---------- Data provided ----------
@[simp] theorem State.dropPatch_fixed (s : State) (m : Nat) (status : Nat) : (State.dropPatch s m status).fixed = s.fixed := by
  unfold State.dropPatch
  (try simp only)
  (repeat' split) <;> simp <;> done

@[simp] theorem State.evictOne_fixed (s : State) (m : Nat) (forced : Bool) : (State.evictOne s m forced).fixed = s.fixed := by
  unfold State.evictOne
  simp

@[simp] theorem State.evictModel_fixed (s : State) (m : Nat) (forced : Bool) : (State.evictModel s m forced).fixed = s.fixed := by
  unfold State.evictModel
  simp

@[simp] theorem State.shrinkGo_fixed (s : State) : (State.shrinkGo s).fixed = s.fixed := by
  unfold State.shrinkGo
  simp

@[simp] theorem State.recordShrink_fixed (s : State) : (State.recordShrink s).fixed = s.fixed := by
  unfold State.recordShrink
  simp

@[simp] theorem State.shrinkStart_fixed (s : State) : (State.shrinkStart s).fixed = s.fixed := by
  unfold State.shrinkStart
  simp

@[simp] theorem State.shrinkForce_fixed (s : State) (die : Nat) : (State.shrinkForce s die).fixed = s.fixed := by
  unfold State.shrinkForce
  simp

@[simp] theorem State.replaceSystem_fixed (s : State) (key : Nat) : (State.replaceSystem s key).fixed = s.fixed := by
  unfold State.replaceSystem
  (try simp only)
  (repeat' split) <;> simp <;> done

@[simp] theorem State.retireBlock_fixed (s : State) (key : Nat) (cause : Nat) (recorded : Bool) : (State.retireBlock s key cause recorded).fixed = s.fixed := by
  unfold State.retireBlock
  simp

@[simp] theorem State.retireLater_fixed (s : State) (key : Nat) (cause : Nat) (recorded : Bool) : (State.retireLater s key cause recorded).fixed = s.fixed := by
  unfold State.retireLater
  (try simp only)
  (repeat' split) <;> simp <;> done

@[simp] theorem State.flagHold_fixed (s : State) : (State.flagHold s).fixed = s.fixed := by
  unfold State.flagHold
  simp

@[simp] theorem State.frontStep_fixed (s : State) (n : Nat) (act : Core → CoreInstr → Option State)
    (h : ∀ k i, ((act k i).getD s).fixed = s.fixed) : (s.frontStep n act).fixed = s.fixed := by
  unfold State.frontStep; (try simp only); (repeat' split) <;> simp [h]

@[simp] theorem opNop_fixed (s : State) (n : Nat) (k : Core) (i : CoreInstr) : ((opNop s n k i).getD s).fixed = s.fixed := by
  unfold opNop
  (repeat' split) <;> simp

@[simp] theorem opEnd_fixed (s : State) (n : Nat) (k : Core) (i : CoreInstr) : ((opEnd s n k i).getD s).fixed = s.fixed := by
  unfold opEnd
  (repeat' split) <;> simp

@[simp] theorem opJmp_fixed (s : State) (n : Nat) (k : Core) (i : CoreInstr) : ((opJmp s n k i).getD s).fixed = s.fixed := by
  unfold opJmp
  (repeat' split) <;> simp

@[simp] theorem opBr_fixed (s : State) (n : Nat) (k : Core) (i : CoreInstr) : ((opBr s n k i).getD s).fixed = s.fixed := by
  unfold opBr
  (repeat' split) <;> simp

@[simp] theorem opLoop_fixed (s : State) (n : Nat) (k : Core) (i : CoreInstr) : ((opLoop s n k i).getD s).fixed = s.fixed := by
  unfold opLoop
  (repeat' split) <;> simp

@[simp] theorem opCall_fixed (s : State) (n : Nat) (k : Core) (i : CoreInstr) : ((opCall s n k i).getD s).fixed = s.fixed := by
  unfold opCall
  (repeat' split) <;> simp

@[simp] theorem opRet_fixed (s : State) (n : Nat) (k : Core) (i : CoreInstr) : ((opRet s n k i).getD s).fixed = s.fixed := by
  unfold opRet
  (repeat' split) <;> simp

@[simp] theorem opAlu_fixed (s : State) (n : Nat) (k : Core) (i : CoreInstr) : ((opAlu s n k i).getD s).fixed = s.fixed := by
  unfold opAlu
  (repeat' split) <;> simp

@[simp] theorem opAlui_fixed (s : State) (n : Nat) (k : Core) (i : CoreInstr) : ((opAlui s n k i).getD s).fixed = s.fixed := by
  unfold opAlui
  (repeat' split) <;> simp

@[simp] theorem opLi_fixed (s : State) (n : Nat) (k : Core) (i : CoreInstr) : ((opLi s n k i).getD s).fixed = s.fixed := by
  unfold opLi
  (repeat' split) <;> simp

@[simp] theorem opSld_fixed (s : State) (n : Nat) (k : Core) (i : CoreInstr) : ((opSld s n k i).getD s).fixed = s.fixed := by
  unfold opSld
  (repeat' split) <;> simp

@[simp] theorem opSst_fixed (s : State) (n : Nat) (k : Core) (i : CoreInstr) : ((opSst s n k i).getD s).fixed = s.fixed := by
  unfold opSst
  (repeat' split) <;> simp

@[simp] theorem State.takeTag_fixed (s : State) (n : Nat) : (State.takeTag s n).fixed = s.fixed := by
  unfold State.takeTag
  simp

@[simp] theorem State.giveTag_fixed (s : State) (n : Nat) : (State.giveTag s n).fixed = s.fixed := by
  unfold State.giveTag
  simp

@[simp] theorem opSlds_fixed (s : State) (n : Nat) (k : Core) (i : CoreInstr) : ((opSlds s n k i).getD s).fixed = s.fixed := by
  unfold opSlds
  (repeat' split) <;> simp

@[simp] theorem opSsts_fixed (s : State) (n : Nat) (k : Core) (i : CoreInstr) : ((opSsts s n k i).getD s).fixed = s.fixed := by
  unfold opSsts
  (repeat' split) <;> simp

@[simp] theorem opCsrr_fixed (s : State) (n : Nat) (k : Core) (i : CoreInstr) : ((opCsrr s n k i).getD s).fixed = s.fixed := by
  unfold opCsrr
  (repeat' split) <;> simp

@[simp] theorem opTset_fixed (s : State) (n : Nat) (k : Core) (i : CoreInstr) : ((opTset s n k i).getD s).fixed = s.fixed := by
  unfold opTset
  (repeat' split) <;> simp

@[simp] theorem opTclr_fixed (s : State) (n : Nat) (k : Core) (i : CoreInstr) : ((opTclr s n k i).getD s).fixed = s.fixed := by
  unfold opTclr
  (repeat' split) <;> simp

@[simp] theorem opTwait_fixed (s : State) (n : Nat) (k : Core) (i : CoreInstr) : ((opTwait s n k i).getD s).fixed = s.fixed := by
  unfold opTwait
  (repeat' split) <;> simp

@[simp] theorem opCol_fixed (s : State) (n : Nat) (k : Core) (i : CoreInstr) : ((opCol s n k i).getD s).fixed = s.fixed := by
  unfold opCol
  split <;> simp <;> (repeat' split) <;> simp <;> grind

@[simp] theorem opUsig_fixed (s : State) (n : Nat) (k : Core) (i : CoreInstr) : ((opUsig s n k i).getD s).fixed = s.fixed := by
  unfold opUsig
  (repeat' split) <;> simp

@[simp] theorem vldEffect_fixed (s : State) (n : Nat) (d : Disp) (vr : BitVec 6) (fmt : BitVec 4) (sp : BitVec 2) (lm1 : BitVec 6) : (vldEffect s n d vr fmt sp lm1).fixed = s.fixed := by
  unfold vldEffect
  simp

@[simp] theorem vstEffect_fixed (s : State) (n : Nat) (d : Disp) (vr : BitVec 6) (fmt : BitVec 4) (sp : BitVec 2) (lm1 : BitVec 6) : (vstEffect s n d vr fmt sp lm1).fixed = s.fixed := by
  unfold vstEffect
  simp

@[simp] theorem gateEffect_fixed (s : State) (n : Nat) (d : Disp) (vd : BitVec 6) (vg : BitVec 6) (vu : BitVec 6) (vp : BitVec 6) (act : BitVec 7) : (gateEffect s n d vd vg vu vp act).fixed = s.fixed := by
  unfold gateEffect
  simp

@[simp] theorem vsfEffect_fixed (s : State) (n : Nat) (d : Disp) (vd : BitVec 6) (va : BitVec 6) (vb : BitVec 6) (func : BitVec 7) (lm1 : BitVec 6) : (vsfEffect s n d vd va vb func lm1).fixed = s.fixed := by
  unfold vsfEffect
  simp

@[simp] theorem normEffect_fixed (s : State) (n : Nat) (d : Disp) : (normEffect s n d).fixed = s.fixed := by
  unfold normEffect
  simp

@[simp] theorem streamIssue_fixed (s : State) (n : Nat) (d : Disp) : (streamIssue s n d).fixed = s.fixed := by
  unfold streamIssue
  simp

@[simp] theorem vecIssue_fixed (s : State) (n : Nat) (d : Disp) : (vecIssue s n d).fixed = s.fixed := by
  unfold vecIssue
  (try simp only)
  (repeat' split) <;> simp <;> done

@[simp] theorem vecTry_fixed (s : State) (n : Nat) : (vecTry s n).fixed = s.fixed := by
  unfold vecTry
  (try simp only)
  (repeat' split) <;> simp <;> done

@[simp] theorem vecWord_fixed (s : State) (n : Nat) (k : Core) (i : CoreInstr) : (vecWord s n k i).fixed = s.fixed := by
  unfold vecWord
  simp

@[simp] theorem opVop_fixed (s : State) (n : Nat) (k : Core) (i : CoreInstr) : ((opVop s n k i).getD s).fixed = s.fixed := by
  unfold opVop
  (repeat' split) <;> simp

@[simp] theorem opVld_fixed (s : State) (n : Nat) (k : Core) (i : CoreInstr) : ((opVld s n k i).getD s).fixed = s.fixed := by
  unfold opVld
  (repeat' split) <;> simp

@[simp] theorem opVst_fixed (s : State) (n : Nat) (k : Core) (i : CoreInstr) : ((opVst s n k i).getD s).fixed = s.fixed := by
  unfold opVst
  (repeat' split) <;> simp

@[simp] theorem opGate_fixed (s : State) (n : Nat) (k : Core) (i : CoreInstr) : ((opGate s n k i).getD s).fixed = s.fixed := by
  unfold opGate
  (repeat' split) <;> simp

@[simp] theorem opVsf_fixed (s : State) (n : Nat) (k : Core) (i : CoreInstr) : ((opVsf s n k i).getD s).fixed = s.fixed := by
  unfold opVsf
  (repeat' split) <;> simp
----------
---------- Data provided ----------
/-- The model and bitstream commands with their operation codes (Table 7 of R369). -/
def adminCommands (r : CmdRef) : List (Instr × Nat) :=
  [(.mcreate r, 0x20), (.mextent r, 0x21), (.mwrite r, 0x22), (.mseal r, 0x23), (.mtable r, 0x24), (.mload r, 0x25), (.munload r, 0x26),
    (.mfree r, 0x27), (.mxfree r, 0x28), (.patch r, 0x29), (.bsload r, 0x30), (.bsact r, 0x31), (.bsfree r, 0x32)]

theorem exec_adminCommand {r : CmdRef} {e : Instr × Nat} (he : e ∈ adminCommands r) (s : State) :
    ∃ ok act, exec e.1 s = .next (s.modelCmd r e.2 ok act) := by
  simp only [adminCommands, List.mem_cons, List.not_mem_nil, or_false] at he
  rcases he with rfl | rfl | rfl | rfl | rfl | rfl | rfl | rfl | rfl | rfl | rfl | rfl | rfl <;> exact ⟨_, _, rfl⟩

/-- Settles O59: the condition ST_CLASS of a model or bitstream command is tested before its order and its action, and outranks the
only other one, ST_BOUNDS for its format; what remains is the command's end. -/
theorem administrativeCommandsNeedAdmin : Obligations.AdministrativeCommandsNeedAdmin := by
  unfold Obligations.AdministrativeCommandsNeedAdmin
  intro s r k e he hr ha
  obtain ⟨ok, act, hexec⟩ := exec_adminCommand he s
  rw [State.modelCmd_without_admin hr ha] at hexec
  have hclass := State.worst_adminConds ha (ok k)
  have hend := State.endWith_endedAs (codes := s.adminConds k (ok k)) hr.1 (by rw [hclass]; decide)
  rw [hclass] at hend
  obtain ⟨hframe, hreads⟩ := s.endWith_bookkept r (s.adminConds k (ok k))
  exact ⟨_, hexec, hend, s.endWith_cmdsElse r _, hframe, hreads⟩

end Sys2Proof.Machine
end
----------
---------- Data provided ----------
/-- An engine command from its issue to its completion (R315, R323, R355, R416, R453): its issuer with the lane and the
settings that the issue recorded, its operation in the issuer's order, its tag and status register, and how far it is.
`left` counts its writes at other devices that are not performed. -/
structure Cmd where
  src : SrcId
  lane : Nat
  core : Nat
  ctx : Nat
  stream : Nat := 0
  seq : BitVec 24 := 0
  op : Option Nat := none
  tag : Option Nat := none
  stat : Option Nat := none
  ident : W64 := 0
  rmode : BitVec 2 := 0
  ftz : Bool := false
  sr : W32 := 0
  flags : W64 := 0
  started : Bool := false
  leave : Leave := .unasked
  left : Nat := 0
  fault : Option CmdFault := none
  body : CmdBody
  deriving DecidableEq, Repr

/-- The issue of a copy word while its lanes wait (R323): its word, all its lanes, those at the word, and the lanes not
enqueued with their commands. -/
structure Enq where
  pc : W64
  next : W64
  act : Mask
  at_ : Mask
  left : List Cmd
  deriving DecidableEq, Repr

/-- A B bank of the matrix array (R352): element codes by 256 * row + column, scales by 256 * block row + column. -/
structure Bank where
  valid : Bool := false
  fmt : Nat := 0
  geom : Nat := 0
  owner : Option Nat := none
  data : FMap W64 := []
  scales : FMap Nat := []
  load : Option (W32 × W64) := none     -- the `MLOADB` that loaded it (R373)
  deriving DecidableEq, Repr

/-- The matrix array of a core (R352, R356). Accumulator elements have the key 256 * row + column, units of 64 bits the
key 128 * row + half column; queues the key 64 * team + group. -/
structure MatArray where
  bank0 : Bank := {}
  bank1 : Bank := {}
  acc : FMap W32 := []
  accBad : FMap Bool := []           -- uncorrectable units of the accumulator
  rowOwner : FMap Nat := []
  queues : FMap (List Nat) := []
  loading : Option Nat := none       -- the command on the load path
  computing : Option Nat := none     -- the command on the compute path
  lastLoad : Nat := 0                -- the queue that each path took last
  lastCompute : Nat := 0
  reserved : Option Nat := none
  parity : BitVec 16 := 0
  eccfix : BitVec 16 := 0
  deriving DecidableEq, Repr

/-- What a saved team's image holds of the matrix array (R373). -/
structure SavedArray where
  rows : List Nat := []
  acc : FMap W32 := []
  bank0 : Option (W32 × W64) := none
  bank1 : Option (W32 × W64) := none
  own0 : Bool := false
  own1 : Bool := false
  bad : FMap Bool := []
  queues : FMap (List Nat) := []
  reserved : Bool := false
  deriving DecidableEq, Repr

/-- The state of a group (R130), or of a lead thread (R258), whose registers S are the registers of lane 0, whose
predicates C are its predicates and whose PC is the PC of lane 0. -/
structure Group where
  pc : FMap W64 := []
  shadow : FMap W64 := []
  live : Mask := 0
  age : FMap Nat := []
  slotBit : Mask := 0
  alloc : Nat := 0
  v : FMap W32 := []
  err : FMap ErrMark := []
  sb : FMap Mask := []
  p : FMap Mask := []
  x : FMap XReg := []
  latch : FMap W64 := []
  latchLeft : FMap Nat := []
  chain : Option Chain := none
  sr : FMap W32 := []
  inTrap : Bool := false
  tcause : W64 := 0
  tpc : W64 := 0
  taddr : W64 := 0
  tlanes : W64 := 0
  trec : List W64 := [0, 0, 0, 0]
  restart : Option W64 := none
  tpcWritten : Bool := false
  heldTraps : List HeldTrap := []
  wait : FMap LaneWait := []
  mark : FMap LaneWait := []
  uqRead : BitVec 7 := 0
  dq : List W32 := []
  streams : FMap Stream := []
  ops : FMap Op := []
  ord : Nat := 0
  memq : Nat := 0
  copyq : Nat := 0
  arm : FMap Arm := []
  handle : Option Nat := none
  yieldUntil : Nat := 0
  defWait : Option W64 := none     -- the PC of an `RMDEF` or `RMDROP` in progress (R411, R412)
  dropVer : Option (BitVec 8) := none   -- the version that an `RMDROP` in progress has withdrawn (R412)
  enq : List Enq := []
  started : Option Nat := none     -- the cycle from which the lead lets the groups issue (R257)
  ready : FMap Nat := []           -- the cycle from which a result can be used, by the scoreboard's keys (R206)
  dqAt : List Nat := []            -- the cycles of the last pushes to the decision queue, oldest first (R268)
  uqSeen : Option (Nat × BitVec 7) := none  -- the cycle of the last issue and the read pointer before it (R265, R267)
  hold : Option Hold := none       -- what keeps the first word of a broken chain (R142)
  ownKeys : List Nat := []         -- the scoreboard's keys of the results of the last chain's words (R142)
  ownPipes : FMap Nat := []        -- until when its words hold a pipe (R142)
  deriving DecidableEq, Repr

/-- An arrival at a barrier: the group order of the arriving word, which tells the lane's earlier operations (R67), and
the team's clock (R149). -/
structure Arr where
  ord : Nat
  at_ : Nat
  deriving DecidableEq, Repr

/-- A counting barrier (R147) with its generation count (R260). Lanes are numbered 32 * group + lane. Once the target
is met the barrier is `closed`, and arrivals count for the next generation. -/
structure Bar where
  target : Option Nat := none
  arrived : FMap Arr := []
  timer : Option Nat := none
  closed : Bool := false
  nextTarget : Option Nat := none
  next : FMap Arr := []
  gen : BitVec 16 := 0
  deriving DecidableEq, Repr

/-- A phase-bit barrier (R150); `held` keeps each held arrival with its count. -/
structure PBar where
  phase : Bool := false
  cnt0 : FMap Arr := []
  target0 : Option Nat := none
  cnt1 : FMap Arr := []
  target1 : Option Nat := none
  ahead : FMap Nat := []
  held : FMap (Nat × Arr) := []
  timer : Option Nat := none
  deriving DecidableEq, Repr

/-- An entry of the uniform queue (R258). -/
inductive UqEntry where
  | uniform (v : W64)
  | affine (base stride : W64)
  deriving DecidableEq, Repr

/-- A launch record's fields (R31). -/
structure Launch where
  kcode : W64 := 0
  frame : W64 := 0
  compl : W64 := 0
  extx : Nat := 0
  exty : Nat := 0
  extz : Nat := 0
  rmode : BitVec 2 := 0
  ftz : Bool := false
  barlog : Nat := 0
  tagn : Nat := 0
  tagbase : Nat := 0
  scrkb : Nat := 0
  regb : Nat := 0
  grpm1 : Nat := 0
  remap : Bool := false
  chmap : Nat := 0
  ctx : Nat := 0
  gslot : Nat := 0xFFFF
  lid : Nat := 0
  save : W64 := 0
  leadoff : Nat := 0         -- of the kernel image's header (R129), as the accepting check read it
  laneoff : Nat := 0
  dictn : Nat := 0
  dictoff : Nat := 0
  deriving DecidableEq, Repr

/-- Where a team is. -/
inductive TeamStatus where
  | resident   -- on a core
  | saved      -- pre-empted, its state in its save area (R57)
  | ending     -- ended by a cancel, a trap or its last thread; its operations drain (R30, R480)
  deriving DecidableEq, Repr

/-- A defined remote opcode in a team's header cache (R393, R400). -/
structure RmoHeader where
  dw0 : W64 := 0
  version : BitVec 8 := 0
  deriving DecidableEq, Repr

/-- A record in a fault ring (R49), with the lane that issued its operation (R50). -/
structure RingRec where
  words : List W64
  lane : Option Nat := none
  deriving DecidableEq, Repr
----------
Exercise instructions: Return exactly, and only, the lines above starting at the line that contains "row + column. -/" and ending at the line that contains "lastCompute : Nat := 0".

Answer for the task:
/-- A B bank of the matrix array (R352): element codes by 256 * row + column, scales by 256 * block row + column. -/
structure Bank where
  valid : Bool := false
  fmt : Nat := 0
  geom : Nat := 0
  owner : Option Nat := none
  data : FMap W64 := []
  scales : FMap Nat := []
  load : Option (W32 × W64) := none     -- the `MLOADB` that loaded it (R373)
  deriving DecidableEq, Repr

/-- The matrix array of a core (R352, R356). Accumulator elements have the key 256 * row + column, units of 64 bits the
key 128 * row + half column; queues the key 64 * team + group. -/
structure MatArray where
  bank0 : Bank := {}
  bank1 : Bank := {}
  acc : FMap W32 := []
  accBad : FMap Bool := []           -- uncorrectable units of the accumulator
  rowOwner : FMap Nat := []
  queues : FMap (List Nat) := []
  loading : Option Nat := none       -- the command on the load path
  computing : Option Nat := none     -- the command on the compute path
  lastLoad : Nat := 0                -- the queue that each path took last
  lastCompute : Nat := 0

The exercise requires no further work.